Соня тоже так и не заснула и еле-еле дождалась, когда эта страшная ночь закончится. Когда в окна заглянул поздний зимний рассвет, она встала и снова подошла к Наташе. Та лежала не шелохнувшись, только глаза у неё уже были закрыты, и лишь едва слышное дыхание говорило о том, что она жива.
* * *
Было уже около полуночи, когда незадачливые похитители вернулись к дому Долохова. В доме было темно, когда к крыльцу подкатили две тройки, одной из которых правил сам известнейший троечный ямщик Балага, а другой — один из его «молодцов» (так он называл служащих у него младших ямщиков). Перед отъездом хозяин предупредил слуг и свою любовницу цыганку Матрёшу, что вернутся они обратно не раньше, чем утром. Поэтому все обитатели дома спокойно легли спать. Никто не ожидал возвращения всей честно́й компании меньше чем через полтора часа. Ввалились в спящий дом все ездившие на похищение в самом мрачном настроении.
— Эй, хамы, а ну просыпайтесь, — громко гаркнул Долохов, входя в свой дом. — Живо огни зажечь!
Его зычный, охрипший с мороза голос быстро поднял всех с лежаков и постелей.

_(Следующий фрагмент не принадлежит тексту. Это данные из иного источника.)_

-- ==== Sys2Proof/Tests/Slice0.lean ====
section
/-! SUPPORT. Tests: an ill-formed term for each check of WellFormed, transfers written out from chapter 10, the manual's
worked cases one step at a time, and for each obligation with hypotheses states and operands that meet them. -/

namespace Sys2Proof.Tests

open Sys2Proof Sys2Proof.Machine

-- One proof after another: the many small evaluations need no threads of their own.
set_option Elab.async false

/-! ### Helpers -/

/-- The state after a command, the state itself where the command stops. -/
def after (c : Instr) (s : State) : State :=
  match exec c s with
  | .next t => t
  | .fault _ => s
  | .refused _ => s

/-- The status of the response a command leaves. -/
def statusAfter (c : Instr) (s : State) : Option Status := (after c s).port.held.map (·.status)

/-- The payload of the response a command leaves. -/
def payloadAfter (c : Instr) (s : State) : Option (List Byte) := (after c s).port.held.map (·.payload)

/-- The state with another motion state. -/
def moving (m : Motion) (s : State) : State := s.setMsv { s.msv with motion := m }

/-- The state at another moment. -/
def later (us : Nat) (s : State) : State := s.setNow (s.now + us)

/-- The route of 01 Table 1-7. -/
def route : State := State.reset.setPos { Pos.reset with
  segments := [
    (20, ⟨6000, 1500, 0, 48, 160, some 21, none, false, false, some ⟨41, 2500, 200⟩⟩),
    (21, ⟨3000, 1500, 0, 48, 160, some 22, some 30, false, false, none⟩),
    (22, ⟨5000, 1500, 0, 48, 160, none, none, false, true, some ⟨42, 4000, 150⟩⟩),
    (30, ⟨4000, 1500, 0, 48, 160, some 22, none, false, false, none⟩)] }

/-- A vehicle placed at `s` on segment `k` of the route. -/
def placed (k s : Nat) : State := route.setPos { route.pos with active := some k, path := [k], s := s, sPrev := s }

/-- Segment 20 at 1000 with an authority to 4500 on segment 22. -/
def authorised : State := (placed 20 1000).setPos
  { (placed 20 1000).pos with authority := some ⟨22, 4500⟩, path := [20, 21, 22] }

/-- Seat 3 of 03 Table 3-3 in a state. -/
def seat3 (st : SeatState) (s : State) : State := s.setRsm { s.rsm with
  seats := s.rsm.seats.set 3 ⟨true, false, false, 700, 900, 200, st⟩ }

/-- Readings of eight seats, the fourth as given. -/
def readings (a b : Bool) (p : Nat) : List SeatReading :=
  (List.replicate 8 ⟨false, false, 0⟩).set 3 ⟨a, b, p⟩

/-- A cue under a key. -/
def withCue (k : Nat) (c : Cue) (s : State) : State := s.setCue { s.cue with cues := Table.put k c s.cue.cues }

/-- A cue without actions in a state. -/
def plainCue (st : CueState) : Cue := ⟨20, 100, 200, 1, false, false, [.beacon 9], st, true, true, none⟩

/-- An effect line held. -/
def withLine (i : Nat) (h : LineHold) (s : State) : State := s.setCue { s.cue with lines := s.cue.lines.set i (some h) }

/-- A clip under a key, the queue and the verification as they must then be. -/
def withClip (k : Nat) (c : Clip) (s : State) : State := s.setFlp { s.flp with
  clips := Table.put k c s.flp.clips
  queue := if c.state = .queued then s.flp.queue ++ [k] else s.flp.queue
  verifying := if c.state = .verifying then { Verify.idle with clip := some k } else s.flp.verifying }

/-- A clip of `n` samples at 4096 without a loop. -/
def clip (n : Nat) (st : ClipState) : Clip := ⟨4096, n, 256, none, st⟩

/-- A voice that plays clip 5 on FRONT at gv `g` with these samples left. -/
def voiceOf (g : Nat) (xs : List Int) : Voice :=
  ⟨.playing, some 5, 10, 10, false, ⟨true, false⟩, g, g, 1, .request, 0, false, xs, true, false, none⟩

/-- A voice put in place. -/
def withVoice (i : Nat) (v : Voice) (s : State) : State := s.setVoice i v

/-- A grant under way since the present moment. -/
def granted (w : Work) (s : State) : State := s.setFlp { s.flp with grant := some ⟨w, s.now⟩ }

/-- A notice source put in place. -/
def withSource (n : Nat) (src : Source) (s : State) : State := s.setSource n src

/-! ### Well-formedness: a term each check refuses -/

theorem test_wf_encoder : (Instr.guidanceSample 32768 0).wf = false := by decide
theorem test_wf_current : (Instr.guidanceSample 0 4096).wf = false := by decide
theorem test_wf_code : (Instr.markerRead 256).wf = false := by decide
theorem test_wf_quality : (Instr.guideWord (some ⟨0, 16⟩)).wf = false := by decide
theorem test_wf_readings : (Instr.seatSample [] false false).wf = false := by decide
theorem test_wf_position : (Instr.seatSample (List.replicate 8 ⟨false, false, 1024⟩) false false).wf = false := by decide
theorem test_wf_seat : (Instr.releasePulseEnd 8).wf = false := by decide
theorem test_wf_supply : (Instr.supplyReading 4096).wf = false := by decide
theorem test_wf_line : (Instr.effectPhaseEnd 12).wf = false := by decide
theorem test_wf_voice : (Instr.voiceFadeEnd 6).wf = false := by decide
theorem test_wf_reset_encoder : (Instr.powerReset (-32769)).wf = false ∧ (Instr.pinReset 32768).wf = false := by decide
theorem test_wf_fetch : (Instr.fetch 0).wf = false := by decide
theorem test_wf_key : (Instr.status 256).wf = false := by decide
theorem test_wf_presence : (Instr.amendSeat 0 (2 ^ 32) ⟨true, false, false, 0, 0, 0⟩).wf = false := by decide
theorem test_wf_segment : (Instr.putSegment 0 ⟨65536, 0, 0, 0, 0, 0, 0, false, false, none⟩).wf = false ∧
    (Instr.putSegment 0 ⟨100, 0, 0, 0, 0, 0, 0, false, false, some ⟨256, 0, 0⟩⟩).wf = false := by decide
theorem test_wf_authority : (Instr.putAuthority 0 ⟨256, 0⟩).wf = false := by decide
theorem test_wf_seat_config : (Instr.putSeat 0 ⟨true, false, false, 65536, 0, 0⟩).wf = false := by decide
theorem test_wf_cue : (Instr.putCue 0 ⟨0, 0, 0, 0, false, false, [⟨256, 0, 0, 0, 0, 0⟩]⟩).wf = false ∧
    (Instr.putCue 0 ⟨0, 0, 0, 0, false, false, List.replicate 30 ⟨3, 0, 0, 0, 0, 0⟩⟩).wf = false := by decide
theorem test_wf_clip : (Instr.putClip 0 ⟨0, 0, 65536, none⟩).wf = false ∧
    (Instr.putClip 0 ⟨0, 0, 0, some (2 ^ 32, 0)⟩).wf = false := by decide
theorem test_wf_level : (Instr.putSource 2 256).wf = false := by decide
theorem test_wf_words : (Instr.putSettings 0 []).wf = false ∧
    (Instr.putSettings 0 (List.replicate 26 65536)).wf = false := by decide
theorem test_wf_place : (Instr.place 0 0 65536).wf = false := by decide
theorem test_wf_yaw : (Instr.yaw 0 32768).wf = false := by decide
theorem test_wf_mask : (Instr.release 0 256).wf = false := by decide
theorem test_wf_play : (Instr.play 0 ⟨0, 0, 0, 0, 256⟩).wf = false := by decide
theorem test_wf_master : (Instr.master 0 65536).wf = false := by decide
theorem test_wf_flash : (Instr.flashRead 0 0 256).wf = false ∧ (Instr.flashProgram 0 0 []).wf = false ∧
    (Instr.flashErase 0 0 65536).wf = false := by decide
theorem test_wf_setup : (Instr.noticeSetup 0 256 0).wf = false := by decide
theorem test_wf_transfer : (Instr.frameCheckFailure []).wf = false := by decide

Никому из слуг не хотелось попасть под тяжёлую руку хозяина и быть жестоко избитым им, как это частенько случалось. Все быстро кое-как оделись и принялись зажигать свечи в помещениях.
— Матрёшка! Здесь ты, что ли? — громко позвал Долохов свою любовницу-цыганку, входя в свою спальню.
Матрёша, которая уже было задремала в широкой постели, вскочила, как подброшенная. Быстро накинув платье и окутавшись расписной цыганской шалью, она пристально вгляделась в лицо своего господина и сразу увидела, что он в самом чёрном настроении. К счастью, не она была причиной его мрачности: Матрёша давным-давно закаялась хоть в чём-то противоречить Долохову или выводить его из себя. Она сразу поняла, что похищение не удалось, и именно поэтому её господин не в духе.
— На, держи! — раздражённо прикрикнул Долохов, швыряя в неё соболий салоп, который бесцеремонно отнял у неё же ещё пару часов назад. — Не пригодилось, так что таскай его дальше.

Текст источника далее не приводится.